== Segment start ==

-- ==== Sys2Proof/Machine/Tab.lean ====
section
/-! DEFINITION. Sparse storage: a list of numbered values in one canonical form (numbers strictly rising, no entry
equal to what an unlisted number reads as), and sets of numbers as strictly rising lists. -/

namespace Sys2Proof.Machine

/-- What number `k` holds; `d` is what an unlisted number reads as. -/
def tabGet {α : Type} (d : α) : List (Nat × α) → Nat → α
  | [], _ => d
  | (j, v) :: t, k => if k = j then v else tabGet d t k

/-- Puts an entry in its place among rising numbers, over an entry of the same number. -/
def tabPut {α : Type} : List (Nat × α) → Nat → α → List (Nat × α)
  | [], k, v => [(k, v)]
  | (j, u) :: t, k, v =>
    if k < j then (k, v) :: (j, u) :: t else if k = j then (k, v) :: t else (j, u) :: tabPut t k v

/-- Puts `v` at `k`; the value an unlisted number reads as removes the entry. -/
def tabSet {α : Type} [DecidableEq α] (d : α) (t : List (Nat × α)) (k : Nat) (v : α) : List (Nat × α) :=
  if v = d then t.filter (fun e => e.1 != k) else tabPut t k v

/-- The canonical form: numbers above `lo` and strictly rising, no entry equal to `d`. -/
def tabWfFrom {α : Type} [DecidableEq α] (d : α) : Nat → List (Nat × α) → Bool
  | _, [] => true
  | lo, (j, v) :: t => decide (lo ≤ j) && decide (v ≠ d) && tabWfFrom d (j + 1) t

/-- The canonical form of a whole table. -/
def tabWf {α : Type} [DecidableEq α] (d : α) (t : List (Nat × α)) : Bool := tabWfFrom d 0 t

/-- Drops the entries numbered `lo` up to `hi - 1`. -/
def tabDrop {α : Type} (lo hi : Nat) (t : List (Nat × α)) : List (Nat × α) :=
  t.filter fun e => e.1 < lo || hi ≤ e.1

/-- A set of numbers holds `k`. -/
def setHas (s : List Nat) (k : Nat) : Bool := s.contains k

/-- Adds `k` to a set. -/
def setAdd : List Nat → Nat → List Nat
  | [], k => [k]
  | j :: t, k => if k < j then k :: j :: t else if k = j then j :: t else j :: setAdd t k

/-- Takes `k` out of a set. -/
def setDel (s : List Nat) (k : Nat) : List Nat := s.filter (· != k)

/-- Adds or takes out `k`. -/
def setPut (s : List Nat) (k : Nat) (b : Bool) : List Nat := if b then setAdd s k else setDel s k

/-- Drops the numbers `lo` up to `hi - 1`. -/
def setDrop (lo hi : Nat) (s : List Nat) : List Nat := s.filter fun k => k < lo || hi ≤ k

/-- The first element that satisfies `p`, with the list where `f` has replaced it. -/
def updFirst {α : Type} (p : α → Bool) (f : α → α) : List α → List α
  | [] => []
  | x :: t => if p x then f x :: t else x :: updFirst p f t

end Sys2Proof.Machine
end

== Segment end ==

* [Problem]: Repeat the data. Leave nothing out and change nothing.

* [Solution to this problem]:
-- ==== Sys2Proof/Machine/Tab.lean ====
section
/-! DEFINITION. Sparse storage: a list of numbered values in one canonical form (numbers strictly rising, no entry
equal to what an unlisted number reads as), and sets of numbers as strictly rising lists. -/

namespace Sys2Proof.Machine

/-- What number `k` holds; `d` is what an unlisted number reads as. -/
def tabGet {α : Type} (d : α) : List (Nat × α) → Nat → α
  | [], _ => d
  | (j, v) :: t, k => if k = j then v else tabGet d t k

/-- Puts an entry in its place among rising numbers, over an entry of the same number. -/
def tabPut {α : Type} : List (Nat × α) → Nat → α → List (Nat × α)
  | [], k, v => [(k, v)]
  | (j, u) :: t, k, v =>
    if k < j then (k, v) :: (j, u) :: t else if k = j then (k, v) :: t else (j, u) :: tabPut t k v

/-- Puts `v` at `k`; the value an unlisted number reads as removes the entry. -/
def tabSet {α : Type} [DecidableEq α] (d : α) (t : List (Nat × α)) (k : Nat) (v : α) : List (Nat × α) :=
  if v = d then t.filter (fun e => e.1 != k) else tabPut t k v

/-- The canonical form: numbers above `lo` and strictly rising, no entry equal to `d`. -/
def tabWfFrom {α : Type} [DecidableEq α] (d : α) : Nat → List (Nat × α) → Bool
  | _, [] => true
  | lo, (j, v) :: t => decide (lo ≤ j) && decide (v ≠ d) && tabWfFrom d (j + 1) t

/-- The canonical form of a whole table. -/
def tabWf {α : Type} [DecidableEq α] (d : α) (t : List (Nat × α)) : Bool := tabWfFrom d 0 t

/-- Drops the entries numbered `lo` up to `hi - 1`. -/
def tabDrop {α : Type} (lo hi : Nat) (t : List (Nat × α)) : List (Nat × α) :=
  t.filter fun e => e.1 < lo || hi ≤ e.1

/-- A set of numbers holds `k`. -/
def setHas (s : List Nat) (k : Nat) : Bool := s.contains k

/-- Adds `k` to a set. -/
def setAdd : List Nat → Nat → List Nat
  | [], k => [k]
  | j :: t, k => if k < j then k :: j :: t else if k = j then j :: t else j :: setAdd t k

/-- Takes `k` out of a set. -/
def setDel (s : List Nat) (k : Nat) : List Nat := s.filter (· != k)

/-- Adds or takes out `k`. -/
def setPut (s : List Nat) (k : Nat) (b : Bool) : List Nat := if b then setAdd s k else setDel s k

/-- Drops the numbers `lo` up to `hi - 1`. -/
def setDrop (lo hi : Nat) (s : List Nat) : List Nat := s.filter fun k => k < lo || hi ≤ k

/-- The first element that satisfies `p`, with the list where `f` has replaced it. -/
def updFirst {α : Type} (p : α → Bool) (f : α → α) : List α → List α
  | [] => []
  | x :: t => if p x then f x :: t else x :: updFirst p f t

end Sys2Proof.Machine
end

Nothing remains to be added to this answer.